Segundo Camila, o maior desafio não foi lidar com ocorrências operacionais, mas encontrar equilíbrio entre a profissão e a vida familiar. Ela destaca que o apoio do marido, também bombeiro militar, foi essencial durante o período de adaptação.

Atualmente, a cabo atua na Escola de Formação e Aperfeiçoamento de Praças do CBMMT, em Cuiabá, onde integra a equipe responsável pela formação de novos militares. A função exige intensa dedicação e horários diferenciados, tornando ainda mais desafiadora a missão de conciliar as responsabilidades profissionais e familiares.

Camila relata que a maternidade modificou sua forma de enxergar a vida e a profissão. Segundo ela, houve uma mudança nas prioridades, com maior valorização da família, sem deixar de lado o comprometimento com a carreira militar.
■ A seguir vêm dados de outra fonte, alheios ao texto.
-- ==== Sys2Proof/Machine/PalletCommands.lean ====
section
/-! DEFINITION. The requests on pallets, lanes and truck lists (chapter 5), and the exposure period with its expiry (chapter 6). -/

namespace Sys2Proof.Machine

/-! ### RECEIVE and ADMIT (R88 to R90) -/

/-- The ranges of an admission: id, limit and budget (R89, R90). -/
def AdmitReq.inRange (q : AdmitReq) : Bool :=
  decide (1 ≤ q.id ∧ q.id ≤ Config.palletIdMax) && decide (-400 ≤ q.limit ∧ q.limit ≤ 100) && decide (1 ≤ q.budget)

/-- The record an admitted pallet takes (R88). -/
def AdmitReq.record (q : AdmitReq) (place : Place) (now : Nat) : Pallet :=
  { id := q.id, limit := q.limit, budget := q.budget, exposure := q.exposure, place := place,
    warned := warnReached q.exposure q.budget, held := decide (q.budget ≤ q.exposure), released := false, admittedAt := now }

/-- Admits a pallet at the back of a lane or truck list (R88). -/
def admitAt (ep : Endpoint) (q : AdmitReq) (s : State) : State :=
  let x := q.record ep.place s.clock
  let s1 := ({ s with pallets := s.pallets ++ [x] }).modList ep (· ++ [x.id])
  let s2 := if x.warned then raiseAlarm .palletWarn x.id (some x.exposure) s1 else s1
  let s3 := if x.held then raiseAlarm .palletHeld x.id (some x.exposure) s2 else s2
  settle s [] [] (noticeLists [ep] s3)

/-- The response of an admission: the position, and the WARNED and HELD flags (R89, R90). DESIGN CHOICE: the
position takes one byte (log entry 11). -/
def admitted (ep : Endpoint) (q : AdmitReq) (s : State) : Answer :=
  let x := q.record ep.place s.clock
  answerWith (w1 (s.listAt ep).length ++ yn x.warned ++ yn x.held) (admitAt ep q s)

/-- A pallet record is free. -/
def State.recordFree (s : State) : Bool := decide (0 < s.freePallets)

def handleReceive (q : AdmitReq) (s : State) : Answer :=
  match idOf 32 q.at_ with
  | none => answer .range s
  | some b =>
    if !q.inRange then answer .range s
    else if !(s.bay b).enabled then answer .notEnabled s
    else if !(s.bay b).grant.isOpen then answer .bayNotOpen s
    else if Config.truckPlaces ≤ (s.truck b).pallets.length || !s.recordFree then answer .full s
    else if (s.pallet q.id).isSome then answer .duplicate s
    else admitted (.bay b) q s

/-- RECEIVE (R89). -/
def execReceive (p : PortId) (s : State) : Host.Outcome State Fault Refusal := takeRequest 0x40 parseAdmitReq handleReceive p s

def handleAdmit (q : AdmitReq) (s : State) : Answer :=
  match idOf 64 q.at_ with
  | none => answer .range s
  | some l =>
    if !q.inRange then answer .range s
    else if !(s.lane l).enabled then answer .notEnabled s
    else if (s.lane l).isFull then answer .laneFull s
    else if !s.recordFree then answer .full s
    else if (s.pallet q.id).isSome then answer .duplicate s
    else admitted (.lane l) q s

/-- ADMIT (R90). -/
def execAdmitPallet (p : PortId) (s : State) : Host.Outcome State Fault Refusal := takeRequest 0x41 parseAdmitReq handleAdmit p s

/-! ### REMOVE, RELEASE_HOLD, DEPART (R91 to R94) -/

/-- The notice of retired pallets: the orders of the lists they left, and those that name one of them (R94, R121). -/
def noticeRetired (eps : List Endpoint) (ids : List Nat) (s : State) : State :=
  noticeOrders (fun o => eps.any o.uses || (o.mode == .single && ids.contains o.named)) s

/-- Retires some pallets of one list, the flag set and the notice given once (R94). -/
def retireAll (ep : Endpoint) (xs : List Pallet) (s : State) : State :=
  if xs.isEmpty then s
  else
    settle s [] []
      (noticeRetired [ep] (xs.map (·.id)) (setFlag [.dock] .pallets (xs.foldl (fun s x => retire x s) s)))

def handleRemove (id : Nat) (s : State) : Answer :=
  if !idInRange id then answer .range s
  else
    match s.pallet id with
    | none => answer .notFound s
    | some x =>
      match x.place.endpoint with
      | none => answer .state s
      | some ep => if s.namedByOrder id then answer .inUse s else answer .ok (retireAll ep [x] s)

/-- REMOVE (R91). -/
def execRemove (p : PortId) (s : State) : Host.Outcome State Fault Refusal := takeRequest 0x42 parse4 handleRemove p s

/-- An order's lead pallet is this one (R119). -/
def State.leads (s : State) (id : Nat) (o : Order) : Bool := s.leadOf o == some id

/-- Releases a HELD pallet (R92). -/
def releaseHold (id : Nat) (s : State) : State :=
  let s1 := s.modPallet id fun x => { x with held := false, released := true }
  let s2 := setFlag [.dock] .pallets (clearAlarm .palletHeld id s1)
  settle s [] [] (noticeOrders (s2.leads id) s2)

def handleReleaseHold (id : Nat) (s : State) : Answer :=
  if !idInRange id then answer .range s
  else
    match s.pallet id with
    | none => answer .notFound s
    | some x => if !x.held then answer .state s else answer .ok (releaseHold id s)

/-- RELEASE_HOLD (R92). -/
def execReleaseHold (p : PortId) (s : State) : Host.Outcome State Fault Refusal := takeRequest 0x43 parse4 handleReleaseHold p s

def handleDepart (n : Nat) (s : State) : Answer :=
  match idOf 32 n with
  | none => answer .range s
  | some b =>
    if !(s.bay b).enabled then answer .notEnabled s
    else if (s.bay b).grant ≠ .none ∨ (s.bay b).shutter ≠ .closed then answer .state s
    else if s.inUseByOrder (.bay b) then answer .inUse s
    else
      let xs := (s.truck b).pallets.filterMap s.pallet
      answerWith (w1 xs.length) (retireAll (.bay b) xs s)

/-- DEPART (R93). -/
def execDepart (p : PortId) (s : State) : Host.Outcome State Fault Refusal := takeRequest 0x44 parse1 handleDepart p s

/-! ### Lanes (R96, R97) -/

/-- Applies new settings to an enabled lane (R96). -/
def changeLane (l : LaneId) (r : RoomId) (depth : Nat) (quarantine : Bool) (s : State) : State :=
  settle s [] []
    (noticeLists [.lane l] (s.modLane l fun x => { x with room := r, depth := depth, quarantine := quarantine }))

/-- Enables a lane (R96). -/
def startLane (l : LaneId) (r : RoomId) (depth : Nat) (quarantine : Bool) (s : State) : State :=
  s.modLane l fun _ => { Lane.reset with enabled := true, room := r, depth := depth, quarantine := quarantine }

def handleSetLane (q : Nat × Nat × Nat × Nat) (s : State) : Answer :=
  match idOf 64 q.1, idOf 8 q.2.1, yesNoOf q.2.2.2 with
  | some l, some r, some quarantine =>
    let depth := q.2.2.1
    let x := s.lane l
    if ¬ (1 ≤ depth ∧ depth ≤ 12) then answer .range s
    else if x.enabled then
      if x.room ≠ r ∧ (x.pallets ≠ [] ∨ 0 < x.reservations) then answer .inUse s
      else if x.room ≠ r ∧ (s.room r).enabled = false then answer .notEnabled s
      else if depth < x.pallets.length + x.reservations then answer .inUse s
      else answer .ok (changeLane l r depth quarantine s)
    else if !(s.room r).enabled then answer .notEnabled s
    else answer .ok (startLane l r depth quarantine s)
  | _, _, _ => answer .range s

/-- SET_LANE (R96). -/
def execSetLane (p : PortId) (s : State) : Host.Outcome State Fault Refusal := takeRequest 0x45 parse1111 handleSetLane p s

/-- A lane record after DISABLE_LANE (R97). -/
def Lane.disabled (x : Lane) : Lane := { Lane.reset with room := x.room, depth := x.depth, quarantine := x.quarantine }

def handleDisableLane (n : Nat) (s : State) : Answer :=
  match idOf 64 n with
  | none => answer .range s
  | some l =>
    if !(s.lane l).enabled then answer .state s
    else if !(s.lane l).pallets.isEmpty || decide (0 < (s.lane l).reservations) || s.inUseByOrder (.lane l) then answer .inUse s
    else answer .ok (s.modLane l Lane.disabled)

/-- DISABLE_LANE (R97). -/
def execDisableLane (p : PortId) (s : State) : Host.Outcome State Fault Refusal := takeRequest 0x46 parse1 handleDisableLane p s

/-! ### READ_LANE and READ_PALLET (R102) -/

/-- The READ_LANE record (R102). -/
def State.laneRecord (s : State) (l : LaneId) : List Byte :=
  let x := s.lane l
  payloadOf
    ((yn x.enabled ++ w1 x.room.val ++ w1 x.depth ++ yn x.quarantine ++ w1 x.pallets.length ++ w1 x.reservations ++ w1 x.free ++
        optional 2 (x.sourceOf.map w2)) ::
      listItems (x.pallets.map w4))

def handleReadLane (n : Nat) (s : State) : Answer :=
  match idOf 64 n with
  | none => answer .range s
  | some l => answerWith (s.laneRecord l) s

/-- READ_LANE (R102). -/
def execReadLane (p : PortId) (s : State) : Host.Outcome State Fault Refusal := takeRequest 0x47 parse1 handleReadLane p s

/-- The position of a pallet in its list, absent while it is CARRIED (R102). -/
def State.positionOf (s : State) (x : Pallet) : Option Nat := x.place.endpoint.map fun ep => (s.listAt ep).idxOf x.id

/-- A pallet record in a READ_PALLET response (R102). DESIGN CHOICE: the position takes one byte (log entry 11). -/
def State.palletBytes (s : State) (x : Pallet) : List Byte :=
  w4 x.id ++ i2 x.limit ++ w4 x.budget ++ w4 x.exposure ++ x.place.bytes ++ optional 1 ((s.positionOf x).map w1) ++ yn x.warned ++
    yn x.held ++ yn x.released ++ w4 x.admittedAt

/-- The records of up to 8 pallets of a list from a start position (R102). -/
def State.palletsFrom (s : State) (ep : Endpoint) (start : Nat) : List Pallet :=
  (((s.listAt ep).drop start).take 8).filterMap s.pallet

/-- READ_PALLET by place: the number of pallets, the source-of order, the records, the number of free records (R102). -/
def State.placeRecord (s : State) (ep : Endpoint) (start : Nat) : List Byte :=
  payloadOf
    ([w1 (s.listAt ep).length ++ optional 2 ((s.sourceOf ep).map w2)] ++ listItems ((s.palletsFrom ep start).map s.palletBytes) ++
      [w2 s.freePallets])

def handleReadPallet (q : PalletQuery) (s : State) : Answer :=
  match q with
  | .badForm => answer .range s
  | .byId id =>
    if !idInRange id then answer .range s
    else
      match s.pallet id with
      | none => answer .notFound s
      | some x => answerWith (s.palletBytes x ++ w2 s.freePallets) s
  | .byPlace kind n start =>
    match endpointOf kind n with
    | none => answer .range s
    | some ep =>
      if 29 < start then answer .range s
      else (s, { status := if (s.listAt ep).length ≤ start then .none else .ok, payload := s.placeRecord ep start })

/-- READ_PALLET (R102). -/
def execReadPallet (p : PortId) (s : State) : Host.Outcome State Fault Refusal :=
  takeRequest 0x48 parsePalletQuery handleReadPallet p s

/-! ### The exposure period (R104, R105, R114) -/

/-- The time of the present exposure period's end (R104). -/
def State.exposureExpiry (s : State) : Nat := s.expTimer.start + s.expTimer.inForce

def handleSetExposurePeriod (secs : Nat) (s : State) : Answer :=
  if 1 ≤ secs ∧ secs ≤ 60 then
    answerWith (w2 s.expTimer.inForce ++ w4 s.exposureExpiry) { s with expTimer := { s.expTimer with next := secs } }
  else answer .range s

/-- SET_EXPOSURE_PERIOD (R105). -/
def execSetExposurePeriod (p : PortId) (s : State) : Host.Outcome State Fault Refusal :=
  takeRequest 0x4C parse2 handleSetExposurePeriod p s

/-- A room in a READ_EXPOSURE response (R114). -/
def Room.exposureBytes (x : Room) : List Byte :=
  yn x.enabled ++ i2 x.temp ++ yn x.probeLost ++ w1 x.cfg.surcharge.toNat ++ i2 (if x.enabled then x.accrual else x.temp)

/-- The number of pallet records in use of which `f` holds. -/
def State.countPallets (s : State) (f : Pallet → Bool) : Nat := (s.pallets.filter f).length

/-- The READ_EXPOSURE record (R114). -/
def State.exposureRecord (s : State) : List Byte :=
  w2 s.expTimer.inForce ++ w4 s.expTimer.start ++ w4 s.exposureExpiry ++ w2 s.expTimer.next ++ optional 4 (s.expTimer.last.map w4) ++
    allRooms.flatMap (fun r => (s.room r).exposureBytes) ++
    (w2 s.pallets.length ++ w2 (s.countPallets (·.warned)) ++ w2 (s.countPallets (·.held)) ++ w2 (s.countPallets (·.released)))

def handleReadExposure (_ : Unit) (s : State) : Answer := answerWith s.exposureRecord s

/-- READ_EXPOSURE (R114). -/
def execReadExposure (p : PortId) (s : State) : Host.Outcome State Fault Refusal := takeRequest 0x4D parse0 handleReadExposure p s

/-! ### The exposure expiry (R106 to R113) -/

/-- A truck list takes exposure in these grant states of its bay (R109). -/
def Grant.exposes : Grant → Bool
  | .active | .overdue | .forced => true
  | _ => false

/-- The location temperature of a place (R108 to R110). -/
def State.locationTemp (s : State) : Place → Option Int
  | .lane l => some (s.room (s.lane l).room).accrual
  | .truck b => if (s.bay b).grant.exposes then some (s.room (s.bay b).room).accrual else none
  | .carried n =>
    (s.order n).map fun o => max (s.room (s.roomOf o.source)).accrual (s.room (s.roomOf o.dest)).accrual

/-- A pallet after its accrual and threshold tests (R111, R112). -/
def Pallet.expose (t : Option Int) (secs : Nat) (x : Pallet) : Pallet :=
  match t with
  | none => x
  | some t =>
    let e := accrued x.exposure secs x.limit t
    { x with exposure := e, warned := x.warned || warnReached e x.budget,
             held := x.held || (!x.released && decide (x.budget ≤ e)) }

/-- Every pallet record in use after an expiry of a period of `secs` seconds (R106): the places' temperatures do not depend on the
pallets. -/
def State.exposed (s : State) (secs : Nat) : List Pallet := s.pallets.map fun x => x.expose (s.locationTemp x.place) secs

/-- Raises the alarms of the flags an expiry has newly set on a pallet, `p.1` before it and `p.2` after it (R112). -/
def raiseMarked (s : State) (p : Pallet × Pallet) : State :=
  let s := if p.2.warned && !p.1.warned then raiseAlarm .palletWarn p.1.id (some p.2.exposure) s else s
  if p.2.held && !p.1.held then raiseAlarm .palletHeld p.1.id (some p.2.exposure) s else s

/-- The ids of the pallets that an expiry marked WARNED or HELD. -/
def newlyMarked (before after : List Pallet) : List Nat :=
  (before.zip after).filterMap fun p =>
    if (p.2.warned && !p.1.warned) || (p.2.held && !p.1.held) then some p.1.id else none

/-- The exposure period expiry (R104, R106, R113). -/
def expireExposure (s : State) : State :=
  let now := s.exposureExpiry
  let after := s.exposed s.expTimer.inForce
  let s1 := { s with pallets := after
                     expTimer := { inForce := s.expTimer.next, start := now, next := s.expTimer.next, last := some now } }
  let s2 := (s.pallets.zip after).foldl raiseMarked s1
  let ids := newlyMarked s.pallets after
  if ids.isEmpty then s2 else settle s [] [] (noticeMarked ids (setFlag [.dock] .pallets s2))

/-- The exposure period timer expires (R106). -/
def execExposurePeriodExpiry (s : State) : Host.Outcome State Fault Refusal :=
  takeWhen (fun s => decide (s.exposureExpiry ≤ s.clock)) expireExposure s

end Sys2Proof.Machine
end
Mesmo distante momentaneamente das atividades operacionais, ela afirma que deseja retornar futuramente à rotina que sempre fez parte de sua trajetória profissional.

Assim como a cabo Camila, a soldado BM Amanda Rojas de Queiroz, de 29 anos, também vive uma fase de transformação. Grávida da primeira filha, Amanda conta que a experiência da gestação dentro da corporação tem sido marcada pelo acolhimento dos colegas e pelo suporte oferecido pela instituição.

Apesar do apoio recebido, a militar admite que a maternidade desperta inseguranças em relação ao futuro profissional e aos impactos que a nova fase pode gerar na carreira. Ainda assim, ela afirma que segue dedicada à profissão e aprendendo a lidar com as mudanças que acompanham a chegada da filha.

Para Amanda, a maternidade altera a forma como o profissional encara os riscos da atividade. Segundo ela, a responsabilidade de ter alguém esperando em casa faz com que cada missão seja encarada com ainda mais cautela e senso de responsabilidade.

As histórias de Camila e Amanda representam a realidade de muitas mães militares que conciliam diariamente a dedicação à carreira com o compromisso de cuidar da família. Mulheres que enfrentam desafios, equilibram diferentes responsabilidades e seguem cumprindo suas missões dentro e fora da corporação.